Collected data entries:
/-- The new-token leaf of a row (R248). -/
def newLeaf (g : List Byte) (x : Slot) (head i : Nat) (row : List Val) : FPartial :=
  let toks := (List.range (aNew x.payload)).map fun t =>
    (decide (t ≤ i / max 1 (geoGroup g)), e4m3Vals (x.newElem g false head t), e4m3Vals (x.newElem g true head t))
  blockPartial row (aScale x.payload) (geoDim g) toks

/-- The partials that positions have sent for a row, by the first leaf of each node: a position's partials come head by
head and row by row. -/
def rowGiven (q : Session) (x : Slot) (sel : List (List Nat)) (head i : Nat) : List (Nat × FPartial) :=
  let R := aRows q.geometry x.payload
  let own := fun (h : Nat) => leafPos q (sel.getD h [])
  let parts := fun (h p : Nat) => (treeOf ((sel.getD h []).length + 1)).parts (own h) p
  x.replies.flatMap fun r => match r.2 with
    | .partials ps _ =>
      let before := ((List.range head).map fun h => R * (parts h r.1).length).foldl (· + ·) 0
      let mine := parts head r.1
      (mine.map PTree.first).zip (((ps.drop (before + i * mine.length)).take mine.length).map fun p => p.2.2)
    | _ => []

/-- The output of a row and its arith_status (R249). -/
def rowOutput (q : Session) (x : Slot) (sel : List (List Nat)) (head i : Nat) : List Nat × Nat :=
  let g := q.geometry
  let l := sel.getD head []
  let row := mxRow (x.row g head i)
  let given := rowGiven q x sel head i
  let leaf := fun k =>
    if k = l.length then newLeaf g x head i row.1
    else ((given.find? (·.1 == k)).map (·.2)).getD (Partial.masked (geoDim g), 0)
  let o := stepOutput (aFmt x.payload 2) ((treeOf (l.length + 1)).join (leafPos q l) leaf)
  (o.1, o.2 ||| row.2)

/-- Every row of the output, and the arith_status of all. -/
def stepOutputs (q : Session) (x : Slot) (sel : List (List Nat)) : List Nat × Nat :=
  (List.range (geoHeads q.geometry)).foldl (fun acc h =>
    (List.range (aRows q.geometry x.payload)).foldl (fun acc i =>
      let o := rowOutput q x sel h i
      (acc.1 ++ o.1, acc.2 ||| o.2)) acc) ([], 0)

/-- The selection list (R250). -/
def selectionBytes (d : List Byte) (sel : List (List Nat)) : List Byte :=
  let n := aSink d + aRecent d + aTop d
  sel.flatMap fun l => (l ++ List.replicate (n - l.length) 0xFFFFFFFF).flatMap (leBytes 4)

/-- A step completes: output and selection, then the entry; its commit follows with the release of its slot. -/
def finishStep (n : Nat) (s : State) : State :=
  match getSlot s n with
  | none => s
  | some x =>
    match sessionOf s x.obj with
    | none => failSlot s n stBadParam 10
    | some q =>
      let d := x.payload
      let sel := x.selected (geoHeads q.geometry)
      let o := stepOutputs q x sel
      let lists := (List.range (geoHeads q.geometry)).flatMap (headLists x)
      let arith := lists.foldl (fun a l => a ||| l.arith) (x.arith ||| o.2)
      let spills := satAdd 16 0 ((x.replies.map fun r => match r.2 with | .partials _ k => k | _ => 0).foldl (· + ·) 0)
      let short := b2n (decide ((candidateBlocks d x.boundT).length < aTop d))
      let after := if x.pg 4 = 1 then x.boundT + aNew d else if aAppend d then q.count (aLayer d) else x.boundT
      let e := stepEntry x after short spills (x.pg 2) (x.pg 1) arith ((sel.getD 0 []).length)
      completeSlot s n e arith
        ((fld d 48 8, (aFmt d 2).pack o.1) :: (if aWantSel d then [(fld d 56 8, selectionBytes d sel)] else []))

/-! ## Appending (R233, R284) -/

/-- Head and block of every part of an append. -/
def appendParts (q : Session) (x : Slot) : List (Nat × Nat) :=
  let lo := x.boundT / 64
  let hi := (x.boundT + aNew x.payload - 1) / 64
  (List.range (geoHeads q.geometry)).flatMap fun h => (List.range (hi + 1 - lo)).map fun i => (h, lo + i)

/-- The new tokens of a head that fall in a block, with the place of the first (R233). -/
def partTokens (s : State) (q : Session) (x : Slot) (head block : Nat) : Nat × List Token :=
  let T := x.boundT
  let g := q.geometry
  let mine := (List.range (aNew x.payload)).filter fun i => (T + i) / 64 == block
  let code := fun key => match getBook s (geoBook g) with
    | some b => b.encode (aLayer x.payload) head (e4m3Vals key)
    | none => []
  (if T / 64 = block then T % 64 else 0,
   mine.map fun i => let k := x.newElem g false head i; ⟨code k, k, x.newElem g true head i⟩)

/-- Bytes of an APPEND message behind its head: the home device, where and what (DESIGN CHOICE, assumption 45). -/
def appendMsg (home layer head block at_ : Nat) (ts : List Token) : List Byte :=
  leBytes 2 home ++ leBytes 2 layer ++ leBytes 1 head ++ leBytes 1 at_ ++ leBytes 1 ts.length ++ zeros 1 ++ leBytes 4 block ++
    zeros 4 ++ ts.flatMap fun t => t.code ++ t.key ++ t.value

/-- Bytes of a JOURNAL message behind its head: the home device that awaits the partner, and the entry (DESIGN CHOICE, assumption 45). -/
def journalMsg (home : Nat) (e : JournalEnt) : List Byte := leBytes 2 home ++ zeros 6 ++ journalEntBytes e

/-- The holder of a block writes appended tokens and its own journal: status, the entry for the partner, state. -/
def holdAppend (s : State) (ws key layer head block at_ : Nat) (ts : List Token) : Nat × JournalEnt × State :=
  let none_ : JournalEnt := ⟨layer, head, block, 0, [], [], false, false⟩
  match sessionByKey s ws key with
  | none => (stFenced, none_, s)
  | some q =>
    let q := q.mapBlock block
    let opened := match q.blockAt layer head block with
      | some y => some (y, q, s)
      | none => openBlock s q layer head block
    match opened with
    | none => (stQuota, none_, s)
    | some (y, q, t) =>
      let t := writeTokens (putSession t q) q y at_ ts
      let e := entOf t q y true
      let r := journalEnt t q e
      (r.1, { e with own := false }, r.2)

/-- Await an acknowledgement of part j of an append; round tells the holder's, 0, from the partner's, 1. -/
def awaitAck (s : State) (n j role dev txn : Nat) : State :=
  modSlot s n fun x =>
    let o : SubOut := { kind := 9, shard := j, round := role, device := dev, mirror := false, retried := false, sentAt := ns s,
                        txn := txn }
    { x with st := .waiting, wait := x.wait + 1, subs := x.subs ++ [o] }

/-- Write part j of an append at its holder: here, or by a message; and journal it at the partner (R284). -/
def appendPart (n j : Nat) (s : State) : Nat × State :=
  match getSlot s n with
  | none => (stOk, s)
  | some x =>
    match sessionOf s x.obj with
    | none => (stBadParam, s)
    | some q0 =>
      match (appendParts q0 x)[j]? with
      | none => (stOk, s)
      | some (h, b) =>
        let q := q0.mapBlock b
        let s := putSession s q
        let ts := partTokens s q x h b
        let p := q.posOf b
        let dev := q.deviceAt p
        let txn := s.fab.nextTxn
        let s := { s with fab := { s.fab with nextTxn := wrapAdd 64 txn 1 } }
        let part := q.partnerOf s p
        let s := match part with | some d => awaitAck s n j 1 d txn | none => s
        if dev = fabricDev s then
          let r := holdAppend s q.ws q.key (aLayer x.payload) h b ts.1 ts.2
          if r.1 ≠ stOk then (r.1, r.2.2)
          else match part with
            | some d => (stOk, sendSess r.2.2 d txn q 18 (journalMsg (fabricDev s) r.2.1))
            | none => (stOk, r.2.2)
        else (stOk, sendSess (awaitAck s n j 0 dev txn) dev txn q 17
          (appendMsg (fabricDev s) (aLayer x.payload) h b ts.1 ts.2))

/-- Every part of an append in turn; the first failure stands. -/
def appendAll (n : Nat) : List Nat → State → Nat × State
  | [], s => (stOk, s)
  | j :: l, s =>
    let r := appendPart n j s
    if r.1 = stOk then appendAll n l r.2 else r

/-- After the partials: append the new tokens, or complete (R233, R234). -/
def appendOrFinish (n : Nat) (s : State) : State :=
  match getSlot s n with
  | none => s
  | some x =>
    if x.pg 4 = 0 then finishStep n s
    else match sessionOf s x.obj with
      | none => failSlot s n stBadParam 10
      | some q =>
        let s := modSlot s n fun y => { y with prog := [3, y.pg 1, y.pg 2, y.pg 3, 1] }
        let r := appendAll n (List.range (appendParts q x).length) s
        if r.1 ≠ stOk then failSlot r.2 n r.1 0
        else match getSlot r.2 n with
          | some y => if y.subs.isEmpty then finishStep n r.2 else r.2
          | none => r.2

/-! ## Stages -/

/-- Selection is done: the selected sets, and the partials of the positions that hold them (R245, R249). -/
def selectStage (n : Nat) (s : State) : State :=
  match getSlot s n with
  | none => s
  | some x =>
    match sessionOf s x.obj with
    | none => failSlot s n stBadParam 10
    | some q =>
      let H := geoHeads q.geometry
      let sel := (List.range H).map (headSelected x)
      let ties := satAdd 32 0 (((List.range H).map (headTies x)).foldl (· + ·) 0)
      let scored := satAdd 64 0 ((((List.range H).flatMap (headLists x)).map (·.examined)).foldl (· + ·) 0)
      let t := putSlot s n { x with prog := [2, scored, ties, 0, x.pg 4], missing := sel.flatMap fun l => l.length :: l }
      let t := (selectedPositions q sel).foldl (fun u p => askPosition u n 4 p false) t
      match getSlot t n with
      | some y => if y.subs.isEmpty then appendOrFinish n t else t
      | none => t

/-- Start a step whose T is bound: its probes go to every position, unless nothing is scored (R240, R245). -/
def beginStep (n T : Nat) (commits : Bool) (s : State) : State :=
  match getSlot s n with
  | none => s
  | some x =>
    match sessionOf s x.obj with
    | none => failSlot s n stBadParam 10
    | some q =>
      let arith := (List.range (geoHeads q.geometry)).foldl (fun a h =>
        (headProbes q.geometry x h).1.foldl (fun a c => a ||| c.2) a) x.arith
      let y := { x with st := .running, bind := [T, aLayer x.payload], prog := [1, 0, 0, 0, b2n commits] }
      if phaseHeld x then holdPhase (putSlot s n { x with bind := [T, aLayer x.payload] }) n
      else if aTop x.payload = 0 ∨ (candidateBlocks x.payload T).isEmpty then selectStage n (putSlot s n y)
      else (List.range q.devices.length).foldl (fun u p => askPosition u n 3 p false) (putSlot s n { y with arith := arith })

- _Work instruction_
Please return all lines above in which the string "treeOf" is found.

- _Result below_
  let parts := fun (h p : Nat) => (treeOf ((sel.getD h []).length + 1)).parts (own h) p
  let o := stepOutput (aFmt x.payload 2) ((treeOf (l.length + 1)).join (leafPos q l) leaf)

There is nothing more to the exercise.